Octavius is, obviously, a female octopus, which is actually a somewhat understandable mistake. Octopuses don’t have strong sexual dimorphism, meaning the sexes don’t generally look all that different. The main clues are some minor physical differences on their third right arms that are easily missed. Dumont and his colleagues think Octavius must have been pregnant when she arrived but waited to lay her eggs until she was comfortable in her new home. Octopuses can store semen for weeks after mating in search of optimal conditions.

Unfortunately, when female octopuses lay their eggs they also begin a slow march toward death. They stop eating, dedicate themselves entirely to guarding their clutch, and eventually waste away. The males don’t get off any easier—they die shortly after mating.

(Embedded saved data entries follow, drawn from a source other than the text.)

/-! ### Count events (R290, R308, R310, R311) -/

/-- The run of a channel with an event added; of the events before the last two only those within the speed window can
still matter (R309). -/
def runAdd (run : List (Int × Nat)) (p : Int) (t win : Nat) : List (Int × Nat) :=
  match run with
  | a :: r => (p, t) :: a :: r.filter (fun e => decide (e.2 + win ≥ t))
  | [] => [(p, t)]

/-- A run restarted with an event: the direction takes the event's, each change counted (R310, R311). -/
def State.runStart (s : State) (l : LaneId) (ch t : Nat) (back : Bool) : State :=
  let c := s.fch l ch
  let s := if back != c.back then s.bump l.reg FBI_CNT_REV ch else s
  s.modCh l ch (fun x => { x with run := [(x.odo, t)], ext := x.odo, back := back, still := false })

/-- An event against the present direction has come back far enough: at once for pulses, `HYST` counts from the extreme
for SINCOS and SSI (R308, R311). -/
def State.turnsBack (s : State) (l : LaneId) (ch : Nat) : Bool :=
  if s.fmode l ch = 1 ∨ s.fmode l ch = 2 then
    decide (((s.fch l ch).odo - (s.fch l ch).ext).natAbs ≥ s.rd l.reg FBI_HYST ch)
  else true

/-- A count event of `d` units at time `t` (R290, R308, R311). A channel that is OFF or in fault counts nothing (R312). -/
def State.countEvent (s : State) (l : LaneId) (ch : Nat) (d : Int) (t : Nat) : State :=
  if d = 0 ∨ s.rd l.reg FBI_STATE ch ≠ 1 then s
  else
    let d := if s.rdB l.reg FBI_INVERT ch then -d else d
    let s := s.modCh l ch (fun x => { x with count := x.count + d, odo := x.odo + d })
    let c := s.fch l ch
    let win := s.rd l.reg FBI_SPD_WIN ch * 1000
    if c.run.isEmpty then s.runStart l ch t (decide (d < 0))
    else if decide (d < 0) = c.back then
      s.modCh l ch (fun x => { x with run := runAdd x.run x.odo t win, still := false,
                                      ext := if x.back then min x.ext x.odo else max x.ext x.odo })
    else if s.turnsBack l ch then s.runStart l ch t (decide (d < 0))
    else s

/-! ### Faults (R294, R312, R313) -/

/-- A channel enters fault: its bit, state 2, no valid speed, alignment lost, the source held (R312, R314). -/
def State.chFault (s : State) (l : LaneId) (ch n : Nat) : State :=
  if s.fmode l ch = 0 then s
  else
    let was := s.rd l.reg FBI_STATE ch == 2
    let s := (s.wrBit l.reg FBI_FAULT ch n true).wr l.reg FBI_STATE ch 2
    let s := s.modCh l ch (fun x => { x with aligned := false, again := x.again || x.aligned, run := [] })
    let s := (s.wr l.reg FBI_SPEED ch 0).wr l.reg FBI_FLAGS ch (s.flagsOf l ch false)
    if was then s else s.raise l.reg 34 true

Though Octavius will die soon, her babies will live on both in nature and in captivity. Some have been released into the local Skidaway River, others will grow up in nursery tanks, and still more will be raised in the nearby Shellfish Research Lab. They’ll go on to live their own lives being the weird, wild creatures that all octopuses are, until eventually they too sacrifice themselves for their offspring. It’s literally the circle of life.